Return the number of lines below that contain "canConf"; nothing else belongs in the reply.

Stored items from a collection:
######

/-- Bytes of data a DLC stands for (R348). -/
def canBytes (w0 : Word) : Nat :=
  let d := fld w0 3 0
  if bitOf w0 11 then 0
  else if !bitOf w0 13 then min d 8
  else ([0, 1, 2, 3, 4, 5, 6, 7, 8, 12, 16, 20, 24, 32, 48, 64][d]?).getD 64
def canDataWords (w0 : Word) : Nat := (canBytes w0 + 1) / 2

/-- The stamp of an entry (R360), at SOF `sof`. -/
def canStamp (s : State) (sof : Nat) : List Word :=
  let t : Int := s.fring - (s.now - sof : Nat)
  let ns := nsOf t
  [bitW s.time.fdom 15 ||| bitW s.time.fhold 14, wd (secOf t), wd (ns / 65536), wd ns]

/-- An entry for the receive FIFO (R350); the CAN service takes transmit entries straight away (R356). -/
def canStore (s : State) (c : Fin 4) (e : CanEntry) : State :=
  let x := s.can c
  if x.rx.length < 64 then
    (s.updCan c fun x => { x with rx := x.rx ++ [{ e with w0 := e.w0 ||| bitW x.lost 7 }], lost := false }).canEvt c canRX
  else
    (((s.updCan c fun x => { x with lost := true }).bump (CAN_RXLOST c.val)).canEvt c canRXLOST).raise (Src.can c.val 1) c.val

/-- The identifier of a record, and a filter's identifier and mask (R347, R349). -/
def ident (h l : Word) : Nat := fld h 12 0 * 65536 + l.toNat

/-- Filter i admits a frame (R349). -/
def filterHits (s : State) (c : Fin 4) (i : Nat) (w0 w1 w2 : Word) : Bool :=
  let cfg := s.regSel (CAN_FLT_CFG c.val) i
  let ide := bitOf w0 14
  let fdf := bitOf w0 13
  let cut (n : Nat) : Nat := if ide then n else n % 2048
  let id := cut (ident w1 w2)
  let fid := cut (ident (s.regSel (CAN_FLT_ID_H c.val) i) (s.regSel (CAN_FLT_ID_L c.val) i))
  let msk := ident (s.regSel (CAN_FLT_MSK_H c.val) i) (s.regSel (CAN_FLT_MSK_L c.val) i)
  decide (fld cfg 15 14 ≠ 0) &&
  (match fld cfg 13 12 with | 1 => !ide | 2 => ide | _ => true) &&
  (match fld cfg 11 10 with | 1 => !fdf | 2 => fdf | _ => true) &&
  decide ((id ^^^ fid) &&& msk = 0)

/-- A validated frame is sorted by the first filter that decides it (R349, R351). -/
def canSort (s : State) (c : Fin 4) (w0 w1 w2 : Word) (data : List Word) (stamp : List Word) : State :=
  let ctl := putFld c.val 14 13
  match (List.range 32).find? fun i => filterHits s c i w0 w1 w2 with
  | none =>
    if bitOf (canConf s c) 10 then canStore s c ⟨w0, w1, w2, bitW true 15 ||| ctl, stamp, data⟩ else s
  | some i =>
    let w3 := ctl ||| putFld i 12 8
    match fld (s.regSel (CAN_FLT_CFG c.val) i) 15 14 with
    | 1 => canStore s c ⟨w0, w1, w2, w3, stamp, data⟩
    | 2 =>
      if (s.can c).spot.length < 4 then
        let e : CanEntry := ⟨w0 ||| bitW true 9, w1, w2, w3, stamp, data⟩
        ((s.updCan c fun x => { x with spot := x.spot ++ [e] }).canEvt c canSPOT).barReady .fh .signal (.wake 3)
      else
        canStore ((((s.bump (CAN_SPFULL c.val)).canEvt c canSPFULL).raise (Src.can c.val 2) c.val)) c
          ⟨w0 ||| bitW true 9 ||| bitW true 8, w1, w2, w3, stamp, data⟩
    | _ => s

/-- A protocol error (R357, R359): counted and shown, TEC and REC by ISO 11898-1:2015; `own` says the controller was
transmitting, `special` a case in which a transmitter's TEC stays or a receiver's REC rises by 8. -/
def canError (s : State) (c : Fin 4) (kind : CanErr) (dataPhase own special : Bool) : State :=
  let x := s.can c
  if x.phase = .off ∨ x.phase = .busOff ∨ x.phase = .recovering ∨ x.phase = .integrating then s
  else
    let s1 := ((s.bump (CAN_ERRCNT c.val)).canEvt c canPERR).updCan c fun x =>
      { x with lec := kind, lecSeen := true, lecData := dataPhase }
    if bitOf (canConf s c) 14 then s1
    else if own ∧ x.txBusy then
      let s2 := canAttemptEnds s1 c
      canStart (canErrorState x (s2.updCan c fun x => { x with txErr := if special then x.txErr else x.txErr + 8 }) c) c
    else canStart (canErrorState x (s1.updCan c fun x => { x with rxErr := x.rxErr + (if special then 8 else 1) }) c) c

/-- A validated frame of another node (R349, R357, R359): REC falls by one, or from above 127 to a value from 119 to 127
that the standard leaves open. -/
def canReceive (s : State) (c : Fin 4) (w0 w1 w2 : Word) (data : List Word) (sof : Nat) : State :=
  let x := s.can c
  match x.phase with
  | .off | .integrating | .busOff | .recovering => s
  | _ =>
    if bitOf w0 13 ∧ !bitOf (canConf s c) 13 then
      (if bitOf (canConf s c) 12 then (canAttemptEnds s c).updCan c fun x => { x with phase := .integrating }
       else canError s c .form false false false)
    else
      let w0' := w0 &&& 0x7C0F
      let n := canDataWords w0'
      let s1 := s.bump (CAN_RXOK c.val)
      let s2 := if bitOf (canConf s c) 14 then s1
        else if x.rxErr > 127 then (s1.updCan c fun x => { x with rxErr := 119 + s.free.toNat % 9 }).usedFree
        else s1.updCan c fun x => { x with rxErr := x.rxErr - 1 }
      let s3 := canSort s2 c w0' (w1 &&& 0x1FFF) w2 ((data ++ List.replicate n 0).take n) (canStamp s (min sof s.now))
      canStart (canErrorState x s3 c) c

/-- The head frame has been sent (R345, R355, R356): `delay` is the loop delay measured on a frame with bit rate switch, and one above
1,023 ns is a bit error in the data phase. -/
def canSent (s : State) (c : Fin 4) (sof delay : Nat) : State :=
  let x := s.can c
  match x.tx with
  | [] => s
  | h :: t =>
    if !x.txBusy then s
    else
      let tdc := bitOf ((x.conf[6]?).getD 0) 15 && bitOf h.w0 12
      let s1 := if tdc then s.setReg (CAN_TDCV c.val) (wd (min delay 1023)) else s
      if tdc ∧ delay > 1023 then canError s1 c .tdc true true false else
      let s2 := s1.updCan c fun x => { x with tx := t, txBusy := false, flushHead := false, txErr := x.txErr - 1 }
      let s3 := ((s2.bump (CAN_TXOK c.val)).canEvt c canTXDONE)
      let s4 := if t.isEmpty then s3.canEvt c canTXEMPTY else s3
      let e : CanEntry := ⟨(h.w0 &&& 0x7FFF) ||| bitW true 6, h.w1, h.w2, h.w3, canStamp s (min sof s.now), []⟩
      let s5 := if !bitOf h.w0 15 then s4
        else if s.bit (CAN_CTRL c.val) 8 then s4.updCan c fun x => { x with fwd := x.fwd ++ [e] }
        else canStore s4 c e
      canStart (canErrorState x s5 c) c

/-- A transmit record that R348 refuses. -/
def canRefused (s : State) (c : Fin 4) (r : CanTx) : Bool :=
  decide (r.data.length ≠ canDataWords r.w0) || (bitOf r.w0 13 && bitOf r.w0 11) || (bitOf r.w0 12 && !bitOf r.w0 13) ||
  (bitOf r.w0 13 && !s.bit (CAN_CTRL c.val) 13) || (!bitOf r.w0 14 && decide (ident r.w1 r.w2 > 0x7FF)) ||
  decide (fld r.w0 10 4 ≠ 0) || decide (fld r.w1 15 13 ≠ 0)

/-- A record is pushed into the transmit FIFO, or refused (R348, R354). -/
def canPush (s : State) (c : Fin 4) (r : CanTx) : State :=
  let full := decide ((s.can c).tx.length ≥ 32)
  if full || canRefused s c r then
    let s1 := if full then s.canEvt c canTXFULL else s
    ((s1.bump (CAN_TXREF c.val)).canEvt c canTXREF).raise (Src.can c.val 0) c.val
  else
    let s1 := s.updCan c fun x => { x with tx := x.tx ++ [r] }
    if (s.can c).txBusy then s1 else if (s.can c).tx.isEmpty then canStart s1 c else s1

/-- The record a DATA frame carries to port 7 (R347, R354). -/
def recordOf (p : List Word) : CanTx := ⟨wAt p 0, wAt p 1, wAt p 2, wAt p 3, p.drop 4⟩

/-- TXFLUSH (R355). -/
def canFlush (s : State) (c : Fin 4) : State :=
  let x := s.can c
  if x.txBusy then s.updCan c fun x => { x with tx := x.tx.take 1, flushHead := true }
  else if x.tx.isEmpty then s
  else (s.updCan c fun x => { x with tx := [] }).canEvt c canTXEMPTY

/-- RECOVER (R358). -/
def canRecover (s : State) (c : Fin 4) : State :=
  if (s.can c).phase = .busOff then s.updCan c fun x => { x with phase := .recovering, waitRec := false, recSeq := 0 } else s

/-- A write to CAN_CMD (R364). -/
def canCmd (s : State) (c : Fin 4) (v : Word) : State :=
  let s1 := if bitOf v 15 then canFlush s c else s
  if bitOf v 14 then canRecover s1 c else s1

/-- Recovery has ended (R358). -/
def canRecovered (s : State) (c : Fin 4) : State :=
  if (s.can c).phase ≠ .recovering then s
  else
    let s1 := s.updCan c fun x => { x with phase := .active, txErr := 0, rxErr := 0, recSeq := 128, waitRec := false }
    canStart (s1.canEvt c canBOFFEND) c

/-- What a pop gives a path (R352): word 0, with words 1-7 latched and the data words in the data port. -/
def canLatch (s : State) (path : Path) (c : Fin 4) (e : CanEntry) : State :=
  let ws := [e.w1, e.w2, e.w3] ++ e.stamp
  let s1 := latchRegs s path ((List.range 7).map fun i => (CAN_RX_W c.val i, wAt ws i))
  s1.updCan c fun x => { x with dataPort := x.dataPort.set path.code e.data (by cases path <;> decide) }

/-- A read of CAN_RX_POP or, for `spot`, of CAN_SP_POP (R352, R353); of an empty buffer word 0 says EMPTY and all else is 0
(R347). A quiet read latches and pops nothing (R510). -/
def canPop (s : State) (path : Path) (c : Fin 4) (spot : Bool) : Word × State :=
  let x := s.can c
  let q := if spot then x.spot else x.rx
  let empty : Word × State := (0x8000, canLatch s path c ⟨0, 0, 0, 0, [], []⟩)
  if s.bit (CAN_CTRL c.val) 8 && !quiet s path then empty
  else match q with
    | [] => empty
    | e :: t =>
      let s1 := if quiet s path then s else s.updCan c fun x => if spot then { x with spot := t } else { x with rx := t }
      (e.w0, canLatch s1 path c e)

######

(OUTPUT OF THE EXERCISE): 5